WORK TO BE COMPLETED — Below are some records. Reproduce them exactly from their first line through the line with "let n := (-(t / 1024)).toNat", inclusive.

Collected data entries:

-- ==== Sys2Proof/Machine/Attend.lean ====
section
/-! DEFINITION. The arithmetic of one ATTN: scores, log weights, LNS4 probabilities, value sums on the linear path and
in sepia mode, and the output rows (chapter 6). -/

namespace Sys2Proof.Machine

/-- θ(u) of R153: its formula, and the tabulated 56,049 at u = 448. -/
def theta (u : Nat) : Nat :=
  if u = 448 then 56049
  else
    let d := powTwo 512 - 2 ^ 64
    (2 * 65536 * (powTwo u - 2 ^ 64) + d) / (2 * d)

/-- round(65,536 × 2^((x' + 7,168) / 1,024)) for x' below −7,168, a half upward (R153). -/
def lowThreshold (x : Int) : Nat :=
  let t := x + 7168
  let n := (-(t / 1024)).toNat
  let p := powTwo (t % 1024).toNat * 65536
  (2 * p + 2 ^ (64 + n)) / (2 * 2 ^ (64 + n))

/-- The LNS4 code of x' with the 16-bit random number ρ (R153). -/
def lns4Code (x : Int) (rho : Nat) : Nat :=
  let u := (x % 512).toNat
  if x - u ≥ -7168 then
    let c := (15 + (x - u) / 512).toNat
    if u ≠ 0 ∧ rho < theta u then c + 1 else c
  else if rho < lowThreshold x then 1 else 0

/-- One token as the core reads it: its position, whether its data can be trusted, its key and value elements and
scales, block by block. -/
structure AToken where
  pos    : Int
  lost   : Bool
  keys   : List (List Nat)
  kscale : List Nat
  vals   : List (List Nat)
  vscale : List Nat
  deriving DecidableEq, Repr

/-- The fields of an ATTN that its arithmetic uses (R144). -/
structure AParams where
  qfmt : Nat
  kfmt : Nat
  vfmt : Nat
  hdim : Nat
  rows : Nat
  mask : Bool
  gqa  : Nat
  qpos : Nat
  cexp : Int
  cterms : List Nat
  sepia : Bool
  deriving DecidableEq, Repr

/-- Query codes and scales of one row, block by block. -/
structure AQuery where
  codes : List (List Nat)
  scales : List Nat
  deriving DecidableEq, Repr

/-- Operand value of a query or key code: doubled for FP4, signed otherwise (R147, R148). -/
def scoreVal (fmt c : Nat) : Int := if fmt = 7 then fp4Doubled c else if fmt = 5 then signed 8 c else signed 4 c

/-- Block product of 32 codes (R147, R148): exact for INT8 keys too. -/
def blockProduct (qf kf : Nat) (q k : List Nat) : Int :=
  (q.zip k).foldl (fun acc p => acc + scoreVal qf p.1 * scoreVal kf p.2) 0

/-- The score s and its exponent E_s of one query row against one token (R149). -/
def scoreOf (p : AParams) (q : AQuery) (t : AToken) : Int × Int :=
  let dq : Int := if p.qfmt = 7 then 1 else 0
  let dk : Int := if p.kfmt = 7 then 1 else 0
  let blks := (List.range p.hdim).filterMap (fun j =>
    let eq := q.scales.getD j 255
    let ek := t.kscale.getD j 255
    if eq = 255 ∨ ek = 255 then none
    else some (blockProduct p.qfmt p.kfmt (q.codes.getD j []) (t.keys.getD j []),
      ((eq : Int) - 127 - dq) + ((ek : Int) - 127 - dk)))
  match blks with
  | [] => (0, 0)
  | b :: r =>
    let es := r.foldl (fun m x => max m x.2) b.2
    ((blks.map (fun x => ashift x.1 (x.2 - es))).foldl (· + ·) 0, es)

/-- The log weight y and whether it saturated (R150). -/
def logWeight (p : AParams) (s es : Int) : Int × Bool :=
  let y := (p.cterms.filter (fun c => bit c 7)).foldl (fun acc c =>
    let v := ashift s (es + p.cexp - (bits c 4 0 : Int) + 12)
    if bit c 5 then acc - v else acc + v) 0
  if y < -2147483647 then (-2147483647, true) else if 2147483647 < y then (2147483647, true) else (y, false)

/-- Whether a token is valid for a row (R151). -/
def tokenValid (p : AParams) (row : Nat) (t : AToken) : Bool :=
  !t.lost && (p.mask || decide (t.pos ≤ (p.qpos : Int) + (row / p.gqa : Nat)))

/-- What the core keeps for one query row (R152, R155, R156, R165): μ, ℓ and the value sums, element by element; in sepia
mode a positive and a negative log for each element, and a positive one for ℓ, none while zero. -/
structure ARow where
  mu   : Int := -2147483648
  ell  : Int := 0
  acc  : List Int := []
  pos  : List (Option Int) := []
  neg  : List (Option Int) := []
  ellL : Option Int := none
  deriving DecidableEq, Repr

/-- The sepia table g, with g[32] = 6 (R166). -/
def sepiaTable : List Nat :=
  [1024, 902, 790, 689, 599, 518, 447, 385, 330, 282, 240, 205, 174, 148, 125, 106, 90, 76, 64, 54, 45, 38, 32, 27, 23,
   19, 16, 14, 11, 10, 8, 7, 6]

/-- G(D) in units of 2^−10 octave (R166). -/
def sepiaG (d : Nat) : Int :=
  if d < 8192 then
    let g (i : Nat) : Int := (sepiaTable.getD i 0 : Nat)
    let i := d / 256
    g i + (g (i + 1) - g i) * (d % 256 : Nat) / 256
  else ((6 / 2 ^ (d / 1024 - 8) : Nat) : Int)

/-- Add a term to a sepia accumulator (R165). -/
def sepiaAdd (a : Option Int) (t : Int) : Option Int :=
  match a with
  | none => some t
  | some a => some (max a t + sepiaG (a - t).natAbs)

/-- Bring a row to a new maximum (R152, R165). -/
def ARow.raise (r : ARow) (mu : Int) : ARow :=
  let k := mu - r.mu
  let drop (o : Option Int) : Option Int := o.map (fun l => l - 1024 * k)
  { mu := mu, ell := ashift r.ell (-k), acc := r.acc.map (fun a => ashift a (-k)), pos := r.pos.map drop
    neg := r.neg.map drop, ellL := drop r.ellL }

/-- One value term on the linear path: sign, log sum L and the shift below E_o (R154, R155). -/
def valueTerm (neg : Bool) (l : Int) (below : Int) : Int :=
  let t := ashift ((fracTable.getD (l % 16).toNat 0 : Nat) : Int) (l / 16 + 7 - below)
  if neg then -t else t

/-- Add one token with probability code `c` to a row: ℓ and every value element (R154 to R156, R165). `eo` gives E_o of
each block. -/
def ARow.addToken (r : ARow) (p : AParams) (eo : List Nat) (t : AToken) (c : Nat) : ARow :=
  if c = 0 then r
  else
    let lp : Int := 8 * ((c : Int) - 15)
    let ellTerm := ashift ((fracTable.getD (lp % 16).toNat 0 : Nat) : Int) (lp / 16 + 7)
    let width := if p.vfmt = 5 then 8 else 4
    let elems : List (Int × Nat × Nat) := ((List.range p.hdim).map (fun j =>
      (t.vals.getD j []).map (fun v => (signed width v, t.vscale.getD j 255, eo.getD j 0)))).flatten
    if p.sepia then
      let term (x : Int × Nat × Nat) : Option Int :=
        if x.2.1 = 255 ∨ x.1 = 0 then none
        else some (64 * (lp + ((lns8Mag x.1 : Int) - 15)) + 1024 * ((x.2.1 : Int) - 127))
      let add (want : Bool) (l : List (Option Int)) : List (Option Int) :=
        (elems.zip (l ++ List.replicate (elems.length - l.length) none)).map (fun (xa : (Int × Nat × Nat) × Option Int) =>
          if decide (xa.1.1 < (0 : Int)) == want then
            match term xa.1 with | none => xa.2 | some v => sepiaAdd xa.2 v
          else xa.2)
      { r with ell := r.ell + ellTerm, ellL := sepiaAdd r.ellL (64 * lp), pos := add false r.pos, neg := add true r.neg }
    else
      { r with
        ell := r.ell + ellTerm
        acc := (elems.zip (r.acc ++ List.replicate (elems.length - r.acc.length) 0)).map (fun (xa : (Int × Nat × Nat) × Int) =>
          if xa.1.2.1 = 255 ∨ xa.1.1 = 0 then xa.2
          else xa.2 + valueTerm (decide (xa.1.1 < 0)) (lp + ((lns8Mag xa.1.1 : Int) - 15))
            ((xa.1.2.2 : Int) - (xa.1.2.1 : Int))) }

/-- A unit of work: the current token or one page (R157). For every row it scores the tokens, raises μ, quantises and
adds. `rho` gives the 16 bits of each probability by its number; `n` is how many tokens came before. Answers the rows and the
saturated log weights counted. -/
def attendUnit (p : AParams) (qs : List AQuery) (rho : Nat → Nat) (toks : List AToken) (n : Nat) (eo eo' : List Nat)
    (rows : List ARow) : List ARow × Nat :=
  let shifted := rows.map (fun r =>
    { r with acc := (r.acc.zip (List.range r.acc.length)).map (fun a =>
        ashift a.1 (-(((eo'.getD (a.2 / 32) 0 : Nat) : Int) - (eo.getD (a.2 / 32) 0 : Nat)))) })
  let out := ((shifted.zip qs).zip (List.range p.rows)).map (fun rq =>
    let valid := toks.map (tokenValid p rq.2)
    let ys := toks.map (fun t => let s := scoreOf p rq.1.2 t; logWeight p s.1 s.2)
    let vys := selectBy valid ys
    match vys.map Prod.fst with
    | [] => (rq.1.1, 0)
    | y :: rest =>
      let top := -((-(rest.foldl max y)) / 4096)
      let mu := max rq.1.1.mu top
      let r1 := if rq.1.1.mu < mu then rq.1.1.raise mu else rq.1.1
      let r2 := ((toks.zip ys).zip (List.range toks.length)).foldl (fun acc ty =>
        if tokenValid p rq.2 ty.1.1 then
          let x := (ty.1.2.1 - 4096 * mu) / 4
          acc.addToken p eo' ty.1.1 (lns4Code x (rho ((n + ty.2) * p.rows + rq.2)))
        else acc) r1
      (r2, (vys.filter Prod.snd).length))
  (out.map Prod.fst, (out.map Prod.snd).foldl (· + ·) 0)

/-- E_o of each block after a unit's tokens (R155): the largest value scale seen, 255 not counted. -/
def raiseScales (hdim : Nat) (toks : List AToken) (eo : List Nat) : List Nat :=
  (List.range hdim).map (fun j => toks.foldl (fun m t =>
    let e := t.vscale.getD j 255
    if e = 255 then m else max m e) (eo.getD j 0))

/-- Rows after every unit in order, the current token first (R157), with E_o and the count of saturated weights. -/
def attendAll (p : AParams) (qs : List AQuery) (rho : Nat → Nat) :
    List (List AToken) → Nat → List Nat → List ARow → Nat → List ARow × List Nat × Nat
  | [], _, eo, rows, sat => (rows, eo, sat)
  | u :: rest, n, eo, rows, sat =>
    let eo' := raiseScales p.hdim u eo
    let r := attendUnit p qs rho u n eo eo' rows
    attendAll p qs rho rest (n + u.length) eo' r.1 (sat + r.2)

/-- A sepia log as FP32, within 2⁻¹⁶ of 2^(log / 1,024) (R166). -/
def sepiaLinear (l : Int) : Word :=
  withinOf 16 (.num false (powTwo (l % 1024).toNat) (l / 1024 - 64)) (Config.sepiaLinear l)

/-- The FP32 value of an element's sum and of ℓ (R161, R165): the linear sum acc × 2^(E_o − 145) and ℓ × 2^−18; in sepia
mode the positive less the negative log's linear form, at the same scale. -/
def ARow.elem (r : ARow) (p : AParams) (eo : List Nat) (k : Nat) : Word :=
  if p.sepia then
    let lin (o : Option Int) : Word := match o with | none => 0 | some l => sepiaLinear l
    f32add (lin (r.pos.getD k none)) (f32 ((ofF32 (lin (r.neg.getD k none))).neg))
  else f32 (.ofInt (r.acc.getD k 0) (((eo.getD (k / 32) 0 : Nat) : Int) - 145))

/-- ℓ as FP32 (R161). -/
def ARow.ellF (r : ARow) (p : AParams) : Word :=
  if p.sepia then (match r.ellL with | none => 0 | some l => sepiaLinear l) else f32 (.ofInt r.ell (-18))

/-- A FINAL element: acc / ℓ by FP32 division of the converted sums, then the exact scaling by 2^(E_o − 127) (R161). -/
def ARow.final (r : ARow) (p : AParams) (eo : List Nat) (k : Nat) : FVal :=
  if p.sepia then ofF32 (f32div (r.elem p eo k) (r.ellF p))
  else
    let q := f32div (f32 (.ofInt (r.acc.getD k 0) 0)) (f32 (.ofInt r.ell 0))
    (ofF32 q).scale (((eo.getD (k / 32) 0 : Nat) : Int) - 127)

/-- Whether a row is empty: ℓ = 0 (R161). -/
def ARow.empty (r : ARow) (p : AParams) : Bool := if p.sepia then r.ellL.isNone else r.ell == 0

/-- Bytes of one FINAL row (R159, R161): elements in OFMT, then the scales of a narrow one; clamps and non-finite
elements counted. -/
def finalRow (r : ARow) (p : AParams) (eo : List Nat) (ofmt fr : Nat) : Bytes × Nat × Nat :=
  let n := 32 * p.hdim
  if ofmt = 0x0C then
    (((List.range n).map (fun k => toLE 2 (if r.empty p then 0 else (bf16 (r.final p eo k)).toNat))).flatten, 0, 0)
  else if r.empty p then
    (packElems ofmt (List.replicate n 0) ++ List.replicate p.hdim 255, 0, 0)
  else
    let blks := (List.range p.hdim).map (fun j =>
      let xs := (List.range 32).map (fun k => r.final p eo (32 * j + k))
      narrowBlock ofmt (narrowShift ofmt 0 xs) xs (fr + 32 * j))
    ((blks.map (fun b => packElems ofmt b.codes)).flatten ++ blks.map (fun b => BitVec.ofNat 8 b.scale),
      (blks.map (fun b => b.clamps)).foldl (· + ·) 0, (blks.map (fun b => b.nonfinite)).foldl (· + ·) 0)

/-- Bytes of one PARTIAL row (R159, R161). -/
def partialRow (r : ARow) (p : AParams) (eo : List Nat) : Bytes :=
  toLE 4 (twos 32 r.mu) ++ toLE 4 (r.ellF p).toNat ++
    ((List.range (32 * p.hdim)).map (fun k => toLE 4 (r.elem p eo k).toNat)).flatten

/-- RECOMPUTE's 2^((y − 4,096 μ) / 4,096) / ℓ in BF16: one of the two neighbours of the exact value (R162). -/
def recomputeElem (y mu : Int) (ell : Word) : BitVec 16 :=
  let t := y - 4096 * mu
  let v := FVal.div (.num false (powFrac 12 (t % 4096).toNat) (max (t / 4096) (-1000) - 64)) (ofF32 ell)
  let r := bf16 v
  let up := Config.recomputeUp y mu ell
  if FVal.lt (ofBF16 r) v && up then r + 1 else if FVal.lt v (ofBF16 r) && !up then r - 1 else r

/-- Bytes of one RECOMPUTE row from its stored μ and ℓ (R159, R162). -/
def recomputeRow (p : AParams) (q : AQuery) (row : Nat) (mu : Int) (ell : Word) (toks : List AToken) : Bytes :=
  (toks.map (fun t =>
    if tokenValid p row t then
      let s := scoreOf p q t
      toLE 2 (recomputeElem (logWeight p s.1 s.2).1 mu ell).toNat
    else [0, 0])).flatten

/-- Least row bytes of the output (R159). -/
def attnRowBytes (omode ofmt hdim tokens : Nat) : Nat :=
  match omode with
  | 0 => 32 * hdim * elemBits ofmt / 8 + (if scaledFmt ofmt then hdim else 0)
  | 1 => 8 + 128 * hdim
  | _ => 2 * tokens

/-- Key or value record bytes of one token (R170): elements of 32 × HDIM in the format, at least one 64 B line. -/
def keyRecord (fmt hdim : Nat) : Nat := alignUp (32 * hdim * elemBits fmt / 8) 64

end Sys2Proof.Machine
end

RESPONSE TO THIS TASK —
-- ==== Sys2Proof/Machine/Attend.lean ====
section
/-! DEFINITION. The arithmetic of one ATTN: scores, log weights, LNS4 probabilities, value sums on the linear path and
in sepia mode, and the output rows (chapter 6). -/

namespace Sys2Proof.Machine

/-- θ(u) of R153: its formula, and the tabulated 56,049 at u = 448. -/
def theta (u : Nat) : Nat :=
  if u = 448 then 56049
  else
    let d := powTwo 512 - 2 ^ 64
    (2 * 65536 * (powTwo u - 2 ^ 64) + d) / (2 * d)

/-- round(65,536 × 2^((x' + 7,168) / 1,024)) for x' below −7,168, a half upward (R153). -/
def lowThreshold (x : Int) : Nat :=
  let t := x + 7168
  let n := (-(t / 1024)).toNat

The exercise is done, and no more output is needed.